On the different alloys studied, thermomechanical treatments were carried out in order to obtain various crystallographic textures. The influences of texture change on mechanical properties were thus highlighted. In addition, the deformation microstructures were observed by EBSD and MET (Conventional and In-situ Transmission Electron Microscopy) in order to precisely characterize the plastic deformation mechanisms. In beta-type titanium alloys, very high ductility was thus achieved. In the field of health, devices often have complex shapes and having a very high plasticity allows easier manufacturing. The deformation mechanisms of these alloys were therefore studied in order to highlight the different modes of accommodation of the deformation (slippage, maclage).
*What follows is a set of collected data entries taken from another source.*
-- ==== Sys2Proof/Syntax.lean ====
section
/-!
DEFINITION. The commands of the hub: one constructor per row of spec/opcode_table.json, in the table's order, with the
operands the row's rule gives it. Operand types stand in Sys2Proof/Operand.lean.
-/
namespace Sys2Proof
open Machine
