-- ==== Sys2Proof/Config.lean ====
section
/-!
DEFINITION. The values the spec leaves open, as opaque constants: nothing in Lean can evaluate them, so a statement about
them holds whatever they are. `State.freeIx` numbers the draws (log entry 1).
-/
namespace Sys2Proof

/-- A word the spec does not fix (a random draw, a cipher text, a private record): the n-th draw of a run. -/
opaque Config.freeWord : Nat → Word

/-- A number the spec leaves open within bounds its rule gives: the n-th draw of a run. -/
opaque Config.freeNat : Nat → Nat

/-- The result of an operation whose result the spec does not state, as a function of its operands. -/
opaque Config.freeResult : Nat → Nat → Nat

/-- Word `i` of the key stream of AES-256-GCM under a key and an IV (R454, log entry 5). -/
opaque Config.gcmStream (key iv : List Word) (i : Nat) : Word

/-- Word `i` of the tag of AES-256-GCM under a key and an IV, over additional data and cipher text (R454, log entry 5). -/
opaque Config.gcmTag (key iv aad cipher : List Word) (i : Nat) : Word

end Sys2Proof
end

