-- ==== Sys2Proof/Machine/RegMap.lean ====
section
/-!
DEFINITION. The register map of the hub: every register of the fourteen blocks of R30 (spec/02_address_space_and_views.md)
with its offset, its strides, its retention class (R11), its island, and its fields with access code (R7) and reset
value (R10), as the register tables of spec/02, 04-08 and 10-17 and 20 give them. A register family that the spec lists
with an index (a lane, a queue, a controller ...) is one row with up to two strides; `i` and `j` are its indices.
-/
namespace Sys2Proof.Machine

/-- The registers, by the names of the spec. -/
inductive Reg where
  | ctlPartid
  | ctlVariant
  | ctlUid
  | ctlFwver
  | ctlFwslot
  | ctlNode
  | ctlPairaddr
  | ctlState
  | ctlRstcause
  | ctlSeccfg
  | ctlSesscfg
  | ctlSessstat
  | ctlDenycnt
  | ctlCmdto
  | ctlScratch
  | lnkCfg
  | lnkCtl
  | lnkState
  | lnkNbr0
  | lnkNbr1
  | lnkNbr2
  | lnkCnt
  | lnkMod0
  | lnkMod1
  | lnkMod2
  | lnkByp
  | lnkRpt
  | lnkDualSingle
  | prsCfg
  | prsStat
  | prsCnt
  | prsGaprec0
  | prsGaprec1
  | prsGaprec2
  | prsGaprec3
  | prsGapctl
  | swcPoolCfg
  | swcPoolStat0
  | swcPoolStat1
  | swcPoolStat2
  | swcMcCfg
  | swcCapCfg
  | swcPoolStat3
  | swcVatStat
  | swcVatErraddr
  | swcCnt
  | swcQcfg0
  | swcQcfg1
  | swcQocc
  | swcQpeak
  | swcQenq
  | swcQdrop
  | mcResidueDrop
  | swcFwdAct
  | swcFwdShd
  | swcFwdCtl
  | swcGrp
  | lpCfg
  | lpFlow
  | lpFmask
  | capCtl
  | capWptr
  | capReccnt
  | capStat
  | timCfg
  | timStat
  | timNow
  | timEpoch
  | timInc
  | timOffset
  | timMaster
  | timStep
  | timStepAt
  | timLnkdly
  | timAsym
  | timSchedCfg
  | timSchedStat
  | timSchedCancel
  | timSnapId
  | timSnapTime
  | timSnapStale
  | timCnt
  | timEntTime
  | timEntCtl
  | timEntSrc
  | timEntId
  | engCtl
  | engStatus
  | engClk
  | engPinmap0
  | engPinmap1
  | engQcfg
  | engQstat
  | engInject
  | engOsr
  | engIsr
  | engXy
  | engPattern
  | engCrcCfg
  | engCrcPoly
  | engCrcInit
  | engCrcVal
  | engProg
  | pinCfg
  | cluDin
  | cluDout
  | cluDoutSet
  | cluDoutClr
  | cluCtl
  | cluCfg
  | cluStat
  | cluCosCfg
  | cluCosDest
  | cluPcnt
  | cluCnt
  | winCfg
  | winStat
  | canCtl
  | canCfg
  | canBtNom
  | canBtFd
  | canBtXl
  | canXpwm
  | canSsp
  | canPack
  | canStat
  | canClash
  | canRdCtl
  | canRdStat
  | canRefCfg
  | canRefId
  | canRefFid
  | canRefStat
  | canWakeCfg
  | canWufId
  | canWufIdmask
  | canWufData
  | canWufDmask
  | canWakeStat
  | canTsqRec
  | canTsqCtl
  | canCnt
  | macCfg
  | macPack
  | macAddr0
  | macAddr1
  | macHash
  | macPeer0
  | macPeer1
  | macStat
  | macEvtCfg
  | macEvtDest
  | macCntHalf
  | macTsqRec
  | macTsqCtl
  | macWakeCfg
  | macWupMask
  | macWakeStat
  | macWupData
  | macCnt
  | macMdioCtl
  | macMdioData
  | hbrCfg
  | hbrStat
  | hbrIrq
  | hbrCnt
  | hbrRxqDrop
  | hbrWinNode
  | hbrWinOff
  | hbrWinAttr
  | hbrKeySess
  | hbrKey
  | hbrTxrBaseLo
  | hbrTxrBaseHi
  | hbrTxrCfg
  | hbrTxrTail
  | hbrTxrHead
  | hbrRxrBaseLo
  | hbrRxrBaseHi
  | hbrRxrCfg
  | hbrRxrTail
  | hbrRxrHead
  | hbrRxmap
  | hbrElogHead
  | hbrElogTail
  | hbrElogOvf
  | hbrElog
  | pwrChCtl
  | pwrChCfg
  | pwrChLim
  | pwrChRamp
  | pwrChTherm0
  | pwrChTherm1
  | pwrChSns
  | pwrChCal
  | pwrChStat
  | pwrChFault
  | pwrChFtime
  | pwrChMeas0
  | pwrChMeas1
  | pwrChMeas2
  | pwrCnt
  | pwrCfg
  | pwrStat
  | pwrPg
  | pwrCmd
  | parCfg
  | parCtl
  | parStat
  | parPartner
  | parOrder
  | parLastTime
  | parLastCause
  | parCnt
  | mgtCfg
  | mgtStat
  | mgtLsStat
  | mgtWdg
  | mgtWdgInfo
  | mgtTemp
  | mgtPtemp
  | mgtSup
  | mgtSensCfg
  | mgtLogStat
  | mgtLogSeq
  | mgtLlStat
  | mgtLlMbox
  | mgtCnt
  | fltCfg
  | fltStat
  | fltPin
  | fltEvtCfg
  | fltEvtDest
  | fltSafe
  | fltChk
  | fltLastreact
  | fltLastreactTime
  | fltCnt
  | fltSrcCfg
  | fltSrcStat
  | fltSrcInst0
  | fltSrcInst1
  | islClkOk
  | islRstStat
  | islPwrStat
  | islStale
  | islRstCtl
  | islPwrCtl
  | islDropCnt
  | cdcOverrunCnt
  | islRstCnt
  | secStat
  | secOtpCnt
  | secDevid
  | secOwnerStat
  | secOwnerCtl
  | secOwnerHash
  | secBkey
  | secPkey
  | secKeystat
  | secCredDeny
  | secSessSel
  | secSessInfo
  | secDbgCtl
  | secDbgStat
  | secDbgChal
  | secDbgToken
  deriving DecidableEq, Repr

/-- Access codes of R7. `poStatus` is a PO field that its row calls a status (R461: writes are ignored);
`poKey` is a PO field whose row says it is written only and reads return zero. -/
inductive Acc where
  | ro | rw | w1c | wo | rwp | po | poStatus | poKey
  deriving DecidableEq, Repr

/-- Retention classes of R11. Class L is what SLEEP does to an island it powers down (R405), not a class of a row. -/
inductive Cls where
  | a | c | f | i
  deriving DecidableEq, Repr

/-- One field of a register table. `cls` is the class the field states for itself, if any (R11). -/
structure Field where
  hi : Nat
  lo : Nat
  acc : Acc
  reset : Nat
  cls : Option Cls
  deriving DecidableEq, Repr

/-- One register row: the offset of instance (i, j) is `base + i * s1 + j * s2`, with i < n1 and j < n2. `isl` is the island
of instance 0 and `islStep` what each further i adds. `snap`: the register is a counter that takes part in the snapshot (R191). -/
structure RegRow where
  base : Nat
  s1 : Nat
  n1 : Nat
  s2 : Nat
  n2 : Nat
  cls : Cls
  isl : Nat
  islStep : Nat
  snap : Bool
  fields : List Field
  deriving DecidableEq, Repr

/-- A named field of a register family. -/
structure Fld where
  reg : Reg
  hi : Nat
  lo : Nat
  deriving DecidableEq, Repr
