-- ==== Sys2Proof/Machine/State.lean ====
section
/-!
DEFINITION. The state of the hub: every register (`regs`, whose default is the Reset column of RegMap) and, block by block,
the state of Machine/Parts.lean. Plain data. `State.reset` is the hub right after its power-on reset is released.
-/
namespace Sys2Proof.Machine

/-- Why a command stops the machine. -/
inductive Fault where
  /-- Raised by SCRUB_WORD for a word number that the vat does not have (R141: 2,097,152 words): no such word exists. Safe. -/
  | noSuchWord
  deriving DecidableEq, Repr

/-- Why a command has no meaning. -/
inductive Refusal where
  /-- Raised by the dispatcher for a row of the table that has no meaning yet. Safe. -/
  | notModelled (mnemonic : String)
  deriving DecidableEq, Repr

structure State where
  /-- interval clock in ns since the power-on reset was released (model's own clock; every timer counts on it) -/
  now : Nat := 0
  /-- number of free values drawn so far (model's own, log entry 1) -/
  freeIx : Nat := 0
  /-- commands waiting, first in first out (model's own) -/
  pending : List Instr := []
  /-- the registers that do not hold their Reset-column value, by local offset -/
  regs : Tab Word := []
  /-- running timers and their deadlines on `now` -/
  timers : List (Timer × Nat) := []
  mode : Mode := .boot
  /-- the 60-bit ring-time accumulator of R165: 32 bits of ns and 28 of fraction -/
  ringAcc : BitVec 60 := 0
  mgt : MgtS := {}
  flt : FltS := {}
  isl : IslS := {}
  boot : BootS := {}
  profiles : Tab Profile := []
  pair : PairS := {}
  cmd : CmdS := {}
  upd : UpdS := {}
  sec : SecS := {}
  /-- units that wait for their lookup, first in first out -/
  ingress : List UnitIn := []
  /-- frames that have left by an output port, oldest first (model's own: what the world outside has seen) -/
  sent : List SentRec := []
  sw : SwS := {}
  lanes : Tab LaneS := []
  time : TimS := {}
  sched : Tab Entry := []
  snap : SnapS := {}
  ports : Tab PortCfg := []
  clus : Tab CluS := []
  engs : Tab EngS := []
  wins : Tab WinS := []
  cans : Tab CanS := []
  macs : Tab MacS := []
  hbr : HbrS := {}
  pchs : Tab PchS := []
  /-- what has left by the CAN and Ethernet balls: port and bytes (model's own: what the world outside has seen) -/
  wire : List (Nat × List Byte) := []
  /-- level of BYP_HOLD_E and BYP_HOLD_W (R114) -/
  bypHold : Bool := false
  deriving DecidableEq, Repr

/-- The hub right after POR is released (R405, R408): every register at its Reset column, mode BOOT, every island but AON and
MGT in reset, the boot steps not yet begun, the management watchdog counting its 1 ms (R363), and no command waiting. -/
def State.reset : State :=
  { isl := { rst := 0x1FFEFE }, timers := [(.wdg, 1000000)] }

end Sys2Proof.Machine
end

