-- ==== Sys2Proof/Machine/PowerOps.lean ====
section
/-!
DEFINITION. The field power channels (spec/13_field_power_channels.md, R313-R328): the right to drive, switching on and off,
parking, the fault timer, the thermal model, faults and retries, power good, the supply, measurement.
-/
namespace Sys2Proof.Machine

def State.pch (s : State) (c : Nat) : PchS := tget {} s.pchs c
def State.setPch (s : State) (c : Nat) (x : PchS) : State := { s with pchs := tset s.pchs c x }
def State.pwrUp (s : State) : Bool := s.islandUp 20

/-- STATE codes of PWR_CH_STAT. -/
def pcOff : Nat := 0
def pcRamp : Nat := 1
def pcEnhance : Nat := 2
def pcOn : Nat := 3
def pcRetryWait : Nat := 4
def pcLatched : Nat := 5
def pcHeld : Nat := 6
def pcParked : Nat := 7

def State.pst (s : State) (c : Nat) : Nat := s.get F.PWR_CH_STAT_STATE c
def State.setPst (s : State) (c st : Nat) : State := s.put F.PWR_CH_STAT_STATE st c

/-! ### The right to drive (R314) -/

/-- The conditions of R314 whose loss lets a channel park: ILK and the die-to-die link. -/
def State.pwrSoft (s : State) : Bool := s.is F.PWR_STAT_LINK_OK && s.ilkOk

/-- The other conditions except VIN. -/
def State.pwrHard (s : State) : Bool :=
  s.pwrUp && s.is F.PWR_CFG_OUT_EN && s.mode != .boot && s.mode != .recovery && s.mode != .sleep

/-- VIN lies within the range of R325. -/
def State.vinOk (s : State) : Bool := !s.is F.PWR_STAT_VIN_UV && !s.is F.PWR_STAT_VIN_OV

/-- The right to drive. -/
def State.pwrRight (s : State) : Bool := s.pwrSoft && s.pwrHard && s.vinOk

/-- Is the channel in RAMP, ENHANCE or ON? -/
def State.pchOn (s : State) (c : Nat) : Bool := let st := s.pst c; st == pcRamp || st == pcEnhance || st == pcOn

/-- Does this hub drive the gate? -/
def State.pchDriving (s : State) (c : Nat) : Bool := s.pst c == pcParked || (s.pchOn c && s.pwrRight)

/-! ### Fault timer (R317) -/

/-- The fault timer now, in ticks. -/
def State.ftNow (s : State) (c : Nat) : Nat :=
  let x := s.pch c
  let dt := (s.now - x.ftAt) / 1000
  if s.is F.PWR_CH_STAT_LIMITING c then x.ft + dt else x.ft - dt / 8

/-- Instant from which the timer is idle, when it counts down. -/
def State.ftIdleAt (s : State) (c : Nat) : Nat := let x := s.pch c; x.ftAt + 8000 * x.ft

/-- The channel stops limiting: the timer begins to count down. -/
def State.stopLimit (s : State) (c : Nat) : State :=
  if !s.is F.PWR_CH_STAT_LIMITING c then s else
  let ft := s.ftNow c
  ((s.setPch c { s.pch c with ft := ft, ftAt := s.now }).put F.PWR_CH_STAT_LIMITING 0 c).disarm (.ft c)

/-! ### Power good (R322) -/

/-- Start or restart the qualification of PG: in ON or PARKED, PG_QUAL_US after the ramp is complete and the timer idle, both from `from_`
on. -/
def State.pgQualify (s : State) (c from_ : Nat) : State :=
  if (s.pst c ≠ pcOn ∧ s.pst c ≠ pcParked) ∨ s.is F.PWR_CH_STAT_LIMITING c ∨ s.is F.PWR_CH_STAT_PG c then s.disarm (.pg c) else
  let t := max from_ (s.ftIdleAt c) + 1000 * s.get F.PWR_CH_CFG_PG_QUAL_US c
  { s with timers := (.pg c, t) :: s.timers.filter (fun e => e.1 != .pg c) }

/-- PG deasserts; each deassertion counts. -/
def State.pgDrop (s : State) (c : Nat) : State :=
  let s := s.disarm (.pg c)
  if !s.is F.PWR_CH_STAT_PG c then s else ((s.put F.PWR_CH_STAT_PG 0 c).bump .pwrCnt c 3).disarm (.retryReset c)

/-- PG_ASSERT: qualified for PG_QUAL_US. -/
def State.pgAssert (s : State) (c : Nat) : State :=
  match s.expire (.pg c) with
  | none => s
  | some s =>
    let s := (s.put F.PWR_CH_STAT_PG 1 c).setPch c { s.pch c with pgAt := s.now }
    s.arm (.retryReset c) 60000000000

/-! ### On, off, parking (R315, R316, R320) -/

/-- Timers of a channel that belong to the gate being driven. -/
def State.gateTimers (s : State) (c : Nat) : State := ((s.disarm (.ramp c)).disarm (.park c)).disarm (.ft c)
Work was carried out at the experimental and numerical level on the cold extrusion test. A die has been designed and built to study this metal forming process. Emphasis was placed on identifying the rheological and tribological properties of a light alloy (AA5083 series aluminum). The study was conducted on this type of material, rather than on a material with a compact hexagonal structure (titanium or zirconium), to allow a better confrontation with the many studies mentioned in the literature. X-ray diffraction and backscattered electron diffraction (EBSD) were used to characterize the global and local textures of deformed specimens as a function of extrusion rate. From the experimental curve giving the extrusion force as a function of the imposed displacement, the tribological parameters were determined by inverse analysis. The parameters obtained were also validated through measurements with a tribometer.
Some compositions of titanium-based alloys have revealed in a very original way TRIP-TWIP effects (transformation-induced plasticity and twinning-induced plasticity) due to the multitude of deformation mechanisms that operate simultaneously. These studies were conducted on a new family of titanium-based alloys that has emerged in recent years: Gum Metals. These alloys which have exceptional mechanical properties, , have been referred to as Ideal Engineering Alloys by the scientific community. Indeed, some compositions (Ti-Nb-O) have a very low modulus of elasticity, a very high yield strength combined with a ductility much higher than that of other titanium-based alloys available on the market. These alloys are thus promised to many industrial applications and in particular in the aeronautical and medical sectors.